**What to do:** There is one span to output from the data below: the lines starting at the line with "raw != f.prev)" and ending at the line with "let p := d.p256 c n". Output it exactly, ends included, nothing more.

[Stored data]
_____

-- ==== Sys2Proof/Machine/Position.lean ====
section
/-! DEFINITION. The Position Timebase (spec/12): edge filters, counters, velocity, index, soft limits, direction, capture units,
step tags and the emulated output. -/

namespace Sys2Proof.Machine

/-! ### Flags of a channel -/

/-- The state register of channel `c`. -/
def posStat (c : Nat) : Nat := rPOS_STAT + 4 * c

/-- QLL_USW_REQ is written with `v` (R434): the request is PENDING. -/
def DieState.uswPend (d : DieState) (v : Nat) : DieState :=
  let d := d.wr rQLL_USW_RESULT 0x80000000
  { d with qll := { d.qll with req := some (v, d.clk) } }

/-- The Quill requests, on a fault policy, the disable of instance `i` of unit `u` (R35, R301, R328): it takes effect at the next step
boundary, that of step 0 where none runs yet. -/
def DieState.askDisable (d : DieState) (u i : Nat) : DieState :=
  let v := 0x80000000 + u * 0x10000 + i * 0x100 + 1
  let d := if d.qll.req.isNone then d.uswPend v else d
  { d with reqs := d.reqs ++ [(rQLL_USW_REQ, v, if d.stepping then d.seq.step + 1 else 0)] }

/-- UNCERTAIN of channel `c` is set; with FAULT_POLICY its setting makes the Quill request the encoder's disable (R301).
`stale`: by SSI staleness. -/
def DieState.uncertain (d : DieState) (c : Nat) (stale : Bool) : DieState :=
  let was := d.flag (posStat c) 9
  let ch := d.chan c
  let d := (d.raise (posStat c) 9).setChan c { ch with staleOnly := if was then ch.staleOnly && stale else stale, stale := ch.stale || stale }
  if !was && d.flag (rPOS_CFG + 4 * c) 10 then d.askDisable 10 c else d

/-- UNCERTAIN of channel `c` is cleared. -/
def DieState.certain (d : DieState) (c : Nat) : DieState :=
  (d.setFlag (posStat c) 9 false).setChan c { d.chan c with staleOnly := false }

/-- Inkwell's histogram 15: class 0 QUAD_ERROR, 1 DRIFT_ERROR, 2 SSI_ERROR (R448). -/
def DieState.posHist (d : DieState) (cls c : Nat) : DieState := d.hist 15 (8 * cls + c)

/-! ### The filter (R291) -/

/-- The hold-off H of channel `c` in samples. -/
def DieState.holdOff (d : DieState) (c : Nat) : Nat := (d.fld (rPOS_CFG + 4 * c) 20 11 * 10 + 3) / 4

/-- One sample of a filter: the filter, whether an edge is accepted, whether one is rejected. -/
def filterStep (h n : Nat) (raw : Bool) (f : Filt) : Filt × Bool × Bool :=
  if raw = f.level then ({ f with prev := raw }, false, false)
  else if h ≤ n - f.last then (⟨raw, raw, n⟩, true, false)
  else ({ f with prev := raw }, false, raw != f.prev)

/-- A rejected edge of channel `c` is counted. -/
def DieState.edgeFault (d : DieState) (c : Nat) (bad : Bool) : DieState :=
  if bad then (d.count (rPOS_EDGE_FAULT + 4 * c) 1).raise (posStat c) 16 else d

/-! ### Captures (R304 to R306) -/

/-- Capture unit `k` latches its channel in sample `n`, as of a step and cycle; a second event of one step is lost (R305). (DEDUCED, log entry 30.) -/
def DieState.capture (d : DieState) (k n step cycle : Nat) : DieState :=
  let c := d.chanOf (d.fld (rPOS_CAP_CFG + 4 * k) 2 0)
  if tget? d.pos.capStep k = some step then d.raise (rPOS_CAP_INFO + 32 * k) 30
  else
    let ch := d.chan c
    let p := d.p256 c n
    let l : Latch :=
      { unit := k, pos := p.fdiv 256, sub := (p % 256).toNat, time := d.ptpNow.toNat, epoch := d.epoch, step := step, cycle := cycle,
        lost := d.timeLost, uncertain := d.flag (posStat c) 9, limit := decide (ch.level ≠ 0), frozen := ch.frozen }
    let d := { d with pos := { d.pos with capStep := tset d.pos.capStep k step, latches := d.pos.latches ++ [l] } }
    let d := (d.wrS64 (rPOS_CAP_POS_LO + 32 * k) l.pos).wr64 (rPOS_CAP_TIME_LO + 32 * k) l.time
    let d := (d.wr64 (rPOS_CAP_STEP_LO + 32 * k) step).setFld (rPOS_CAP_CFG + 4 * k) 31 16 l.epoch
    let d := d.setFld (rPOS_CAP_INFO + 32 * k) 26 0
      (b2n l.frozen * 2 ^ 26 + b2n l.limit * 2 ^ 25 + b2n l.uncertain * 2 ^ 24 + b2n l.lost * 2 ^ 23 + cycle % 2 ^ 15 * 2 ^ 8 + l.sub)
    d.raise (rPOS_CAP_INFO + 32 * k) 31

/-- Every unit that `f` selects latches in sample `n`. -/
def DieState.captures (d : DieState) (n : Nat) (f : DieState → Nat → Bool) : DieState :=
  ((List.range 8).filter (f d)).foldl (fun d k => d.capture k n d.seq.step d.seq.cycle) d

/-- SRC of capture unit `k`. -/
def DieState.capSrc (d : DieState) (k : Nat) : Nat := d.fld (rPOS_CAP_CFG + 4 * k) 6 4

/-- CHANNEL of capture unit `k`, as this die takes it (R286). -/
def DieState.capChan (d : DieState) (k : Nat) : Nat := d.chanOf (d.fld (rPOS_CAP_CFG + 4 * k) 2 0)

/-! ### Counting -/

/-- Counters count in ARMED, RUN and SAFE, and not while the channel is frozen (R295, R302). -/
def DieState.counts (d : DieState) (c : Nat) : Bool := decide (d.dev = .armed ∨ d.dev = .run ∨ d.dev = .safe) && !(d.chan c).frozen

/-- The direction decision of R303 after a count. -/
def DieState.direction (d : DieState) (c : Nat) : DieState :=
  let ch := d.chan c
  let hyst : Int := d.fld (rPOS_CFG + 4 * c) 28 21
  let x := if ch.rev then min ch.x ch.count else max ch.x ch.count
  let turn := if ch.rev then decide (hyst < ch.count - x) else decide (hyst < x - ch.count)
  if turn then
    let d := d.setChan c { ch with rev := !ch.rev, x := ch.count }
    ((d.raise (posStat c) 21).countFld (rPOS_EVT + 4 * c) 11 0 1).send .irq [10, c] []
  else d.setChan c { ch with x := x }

_____

**Response to this exercise:**
  else ({ f with prev := raw }, false, raw != f.prev)

/-- A rejected edge of channel `c` is counted. -/
def DieState.edgeFault (d : DieState) (c : Nat) (bad : Bool) : DieState :=
  if bad then (d.count (rPOS_EDGE_FAULT + 4 * c) 1).raise (posStat c) 16 else d

/-! ### Captures (R304 to R306) -/

/-- Capture unit `k` latches its channel in sample `n`, as of a step and cycle; a second event of one step is lost (R305). (DEDUCED, log entry 30.) -/
def DieState.capture (d : DieState) (k n step cycle : Nat) : DieState :=
  let c := d.chanOf (d.fld (rPOS_CAP_CFG + 4 * k) 2 0)
  if tget? d.pos.capStep k = some step then d.raise (rPOS_CAP_INFO + 32 * k) 30
  else
    let ch := d.chan c
    let p := d.p256 c n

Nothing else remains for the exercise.